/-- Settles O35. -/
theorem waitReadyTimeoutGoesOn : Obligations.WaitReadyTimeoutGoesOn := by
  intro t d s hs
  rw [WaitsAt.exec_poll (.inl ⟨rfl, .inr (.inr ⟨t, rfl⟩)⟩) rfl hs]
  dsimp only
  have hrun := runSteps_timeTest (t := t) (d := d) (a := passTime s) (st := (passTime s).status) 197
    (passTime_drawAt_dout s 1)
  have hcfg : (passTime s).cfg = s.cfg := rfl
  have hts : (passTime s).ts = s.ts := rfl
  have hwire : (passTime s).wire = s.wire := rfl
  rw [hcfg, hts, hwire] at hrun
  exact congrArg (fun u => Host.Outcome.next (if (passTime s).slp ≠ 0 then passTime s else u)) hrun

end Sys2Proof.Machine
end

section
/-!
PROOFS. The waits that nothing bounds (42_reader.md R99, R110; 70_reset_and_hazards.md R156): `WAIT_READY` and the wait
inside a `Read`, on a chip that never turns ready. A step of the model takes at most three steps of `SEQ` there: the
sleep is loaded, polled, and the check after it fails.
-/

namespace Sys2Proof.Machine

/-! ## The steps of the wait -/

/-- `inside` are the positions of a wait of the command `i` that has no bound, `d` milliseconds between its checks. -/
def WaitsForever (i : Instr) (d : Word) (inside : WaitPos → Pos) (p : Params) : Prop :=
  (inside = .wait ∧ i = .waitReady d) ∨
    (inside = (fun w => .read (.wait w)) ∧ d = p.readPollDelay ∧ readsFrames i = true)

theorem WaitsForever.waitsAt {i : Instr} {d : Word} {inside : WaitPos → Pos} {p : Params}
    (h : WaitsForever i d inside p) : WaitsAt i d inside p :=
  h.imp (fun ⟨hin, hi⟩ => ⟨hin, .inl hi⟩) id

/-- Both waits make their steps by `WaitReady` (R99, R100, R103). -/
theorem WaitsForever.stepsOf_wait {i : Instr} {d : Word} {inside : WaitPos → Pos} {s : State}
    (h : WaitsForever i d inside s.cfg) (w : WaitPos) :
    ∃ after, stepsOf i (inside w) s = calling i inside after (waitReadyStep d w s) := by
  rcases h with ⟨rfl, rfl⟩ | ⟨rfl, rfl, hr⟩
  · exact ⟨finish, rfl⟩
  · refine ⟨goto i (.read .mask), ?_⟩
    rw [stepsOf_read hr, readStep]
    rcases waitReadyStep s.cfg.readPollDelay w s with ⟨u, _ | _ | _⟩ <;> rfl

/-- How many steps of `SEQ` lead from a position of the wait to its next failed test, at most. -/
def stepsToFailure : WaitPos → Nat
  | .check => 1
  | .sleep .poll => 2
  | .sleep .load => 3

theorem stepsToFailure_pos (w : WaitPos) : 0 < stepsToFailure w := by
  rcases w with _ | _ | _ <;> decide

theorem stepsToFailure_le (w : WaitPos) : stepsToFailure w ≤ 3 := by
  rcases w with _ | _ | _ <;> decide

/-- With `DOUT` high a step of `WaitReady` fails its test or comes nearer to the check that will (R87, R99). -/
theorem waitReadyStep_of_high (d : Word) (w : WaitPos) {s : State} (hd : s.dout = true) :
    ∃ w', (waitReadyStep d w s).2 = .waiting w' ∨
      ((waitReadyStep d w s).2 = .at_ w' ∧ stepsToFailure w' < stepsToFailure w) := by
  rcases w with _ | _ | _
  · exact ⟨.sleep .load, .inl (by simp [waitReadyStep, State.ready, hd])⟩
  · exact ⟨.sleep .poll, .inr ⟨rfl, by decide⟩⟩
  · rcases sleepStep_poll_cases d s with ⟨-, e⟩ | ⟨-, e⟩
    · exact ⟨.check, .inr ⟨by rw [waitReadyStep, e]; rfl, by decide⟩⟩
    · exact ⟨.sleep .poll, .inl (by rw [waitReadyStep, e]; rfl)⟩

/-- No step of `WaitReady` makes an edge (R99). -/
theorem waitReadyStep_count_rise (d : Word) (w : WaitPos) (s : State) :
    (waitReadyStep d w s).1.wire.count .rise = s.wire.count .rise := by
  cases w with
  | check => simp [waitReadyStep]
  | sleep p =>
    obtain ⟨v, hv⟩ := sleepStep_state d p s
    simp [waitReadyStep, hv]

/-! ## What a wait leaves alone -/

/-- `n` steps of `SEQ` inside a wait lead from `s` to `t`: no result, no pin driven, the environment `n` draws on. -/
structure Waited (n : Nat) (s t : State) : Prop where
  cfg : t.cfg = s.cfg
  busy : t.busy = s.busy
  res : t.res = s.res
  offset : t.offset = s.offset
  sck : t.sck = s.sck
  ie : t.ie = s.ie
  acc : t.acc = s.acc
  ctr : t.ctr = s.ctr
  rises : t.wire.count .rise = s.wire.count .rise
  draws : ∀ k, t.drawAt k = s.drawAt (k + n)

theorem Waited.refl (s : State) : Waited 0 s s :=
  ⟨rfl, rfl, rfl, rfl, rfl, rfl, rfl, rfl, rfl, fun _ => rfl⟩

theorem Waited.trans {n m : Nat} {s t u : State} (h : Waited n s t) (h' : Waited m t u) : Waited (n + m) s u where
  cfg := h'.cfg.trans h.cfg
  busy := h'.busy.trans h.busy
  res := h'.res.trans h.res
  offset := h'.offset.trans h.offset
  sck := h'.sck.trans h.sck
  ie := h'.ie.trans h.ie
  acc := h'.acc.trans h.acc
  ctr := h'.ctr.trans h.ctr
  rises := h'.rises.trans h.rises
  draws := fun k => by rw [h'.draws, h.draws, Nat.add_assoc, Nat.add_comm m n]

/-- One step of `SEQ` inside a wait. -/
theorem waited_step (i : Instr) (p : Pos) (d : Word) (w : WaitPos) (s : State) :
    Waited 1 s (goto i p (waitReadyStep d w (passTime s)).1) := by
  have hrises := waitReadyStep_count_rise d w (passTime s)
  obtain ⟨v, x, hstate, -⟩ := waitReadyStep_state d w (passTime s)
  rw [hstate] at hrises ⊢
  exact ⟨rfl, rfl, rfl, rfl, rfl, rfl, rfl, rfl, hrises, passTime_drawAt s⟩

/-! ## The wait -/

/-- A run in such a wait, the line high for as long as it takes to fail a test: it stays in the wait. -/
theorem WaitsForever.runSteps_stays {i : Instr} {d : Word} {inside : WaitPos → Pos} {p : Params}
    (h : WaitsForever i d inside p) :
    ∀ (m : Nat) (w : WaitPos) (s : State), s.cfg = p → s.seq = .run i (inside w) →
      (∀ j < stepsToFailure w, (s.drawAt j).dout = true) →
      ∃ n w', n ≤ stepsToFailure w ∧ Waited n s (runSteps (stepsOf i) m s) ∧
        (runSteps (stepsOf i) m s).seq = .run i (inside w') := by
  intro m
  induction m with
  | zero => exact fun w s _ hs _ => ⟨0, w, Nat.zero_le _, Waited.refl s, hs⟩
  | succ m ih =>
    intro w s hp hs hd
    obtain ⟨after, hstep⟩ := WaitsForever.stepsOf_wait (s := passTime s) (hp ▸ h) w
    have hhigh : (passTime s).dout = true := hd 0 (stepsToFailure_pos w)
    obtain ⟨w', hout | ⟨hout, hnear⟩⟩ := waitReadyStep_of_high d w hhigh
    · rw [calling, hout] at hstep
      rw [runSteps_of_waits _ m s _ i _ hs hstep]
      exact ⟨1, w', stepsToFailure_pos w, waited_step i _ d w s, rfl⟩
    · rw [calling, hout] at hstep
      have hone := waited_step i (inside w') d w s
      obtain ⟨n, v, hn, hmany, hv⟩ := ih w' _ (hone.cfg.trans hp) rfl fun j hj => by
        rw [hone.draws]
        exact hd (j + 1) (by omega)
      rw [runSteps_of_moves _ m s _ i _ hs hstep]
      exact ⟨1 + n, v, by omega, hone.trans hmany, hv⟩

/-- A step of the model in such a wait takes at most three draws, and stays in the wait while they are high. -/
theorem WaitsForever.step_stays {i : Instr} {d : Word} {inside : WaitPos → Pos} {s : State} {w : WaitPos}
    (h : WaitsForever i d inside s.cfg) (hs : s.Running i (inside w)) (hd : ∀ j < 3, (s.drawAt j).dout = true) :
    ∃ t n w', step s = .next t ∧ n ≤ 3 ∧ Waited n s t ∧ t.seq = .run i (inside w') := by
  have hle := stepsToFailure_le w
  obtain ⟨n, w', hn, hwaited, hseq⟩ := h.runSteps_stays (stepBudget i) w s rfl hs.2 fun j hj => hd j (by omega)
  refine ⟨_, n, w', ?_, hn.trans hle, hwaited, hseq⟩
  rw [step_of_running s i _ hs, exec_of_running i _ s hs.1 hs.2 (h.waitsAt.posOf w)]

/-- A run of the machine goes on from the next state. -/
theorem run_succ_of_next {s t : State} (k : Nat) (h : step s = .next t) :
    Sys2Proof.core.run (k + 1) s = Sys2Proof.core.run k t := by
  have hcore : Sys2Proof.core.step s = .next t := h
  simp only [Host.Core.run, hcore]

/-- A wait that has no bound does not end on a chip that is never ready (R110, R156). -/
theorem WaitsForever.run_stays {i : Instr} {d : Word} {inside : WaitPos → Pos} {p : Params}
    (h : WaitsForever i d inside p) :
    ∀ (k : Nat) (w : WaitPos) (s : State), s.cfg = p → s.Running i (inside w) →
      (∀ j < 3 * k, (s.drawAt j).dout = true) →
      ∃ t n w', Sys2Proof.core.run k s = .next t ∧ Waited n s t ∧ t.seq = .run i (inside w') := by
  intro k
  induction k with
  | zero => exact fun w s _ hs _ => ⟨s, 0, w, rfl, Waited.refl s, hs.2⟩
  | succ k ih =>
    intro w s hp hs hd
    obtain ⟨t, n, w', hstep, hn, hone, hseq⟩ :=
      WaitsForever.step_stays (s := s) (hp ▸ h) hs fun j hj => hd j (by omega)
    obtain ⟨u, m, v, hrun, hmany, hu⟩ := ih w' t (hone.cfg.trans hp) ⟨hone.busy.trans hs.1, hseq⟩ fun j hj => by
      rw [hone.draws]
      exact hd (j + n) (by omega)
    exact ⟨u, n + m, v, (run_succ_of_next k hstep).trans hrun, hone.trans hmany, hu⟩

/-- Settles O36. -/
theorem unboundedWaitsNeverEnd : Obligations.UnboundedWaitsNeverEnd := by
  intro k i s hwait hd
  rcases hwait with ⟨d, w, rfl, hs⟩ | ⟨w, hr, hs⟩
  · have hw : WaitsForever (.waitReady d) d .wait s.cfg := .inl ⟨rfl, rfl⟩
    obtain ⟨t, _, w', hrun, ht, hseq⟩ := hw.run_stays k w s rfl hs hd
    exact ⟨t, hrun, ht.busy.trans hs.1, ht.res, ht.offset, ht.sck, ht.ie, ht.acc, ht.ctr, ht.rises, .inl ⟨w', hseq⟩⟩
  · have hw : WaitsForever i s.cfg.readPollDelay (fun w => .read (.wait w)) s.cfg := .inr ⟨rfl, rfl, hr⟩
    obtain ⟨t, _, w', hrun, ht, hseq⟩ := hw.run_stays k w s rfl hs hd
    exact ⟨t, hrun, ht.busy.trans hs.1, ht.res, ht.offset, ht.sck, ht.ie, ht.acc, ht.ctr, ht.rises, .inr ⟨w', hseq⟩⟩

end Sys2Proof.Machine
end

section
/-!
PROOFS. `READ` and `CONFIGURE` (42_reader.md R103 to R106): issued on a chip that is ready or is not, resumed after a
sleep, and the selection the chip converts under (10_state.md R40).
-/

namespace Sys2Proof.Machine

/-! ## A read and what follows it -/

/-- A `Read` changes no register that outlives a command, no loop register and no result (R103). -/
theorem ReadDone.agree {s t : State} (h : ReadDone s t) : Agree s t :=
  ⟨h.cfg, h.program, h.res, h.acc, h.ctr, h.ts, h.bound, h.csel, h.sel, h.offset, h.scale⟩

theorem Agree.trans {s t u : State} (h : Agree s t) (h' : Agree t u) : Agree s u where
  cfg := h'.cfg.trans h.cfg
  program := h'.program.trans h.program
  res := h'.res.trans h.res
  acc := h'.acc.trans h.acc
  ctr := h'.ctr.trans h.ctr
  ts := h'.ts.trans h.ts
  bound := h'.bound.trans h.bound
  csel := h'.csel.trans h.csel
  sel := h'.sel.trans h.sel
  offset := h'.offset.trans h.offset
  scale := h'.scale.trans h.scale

● Task brief
Wherever a line of the data above contains "hwire", copy that line.

● Response to this task
  have hwire : (passTime s).wire = s.wire := rfl
  rw [hcfg, hts, hwire] at hrun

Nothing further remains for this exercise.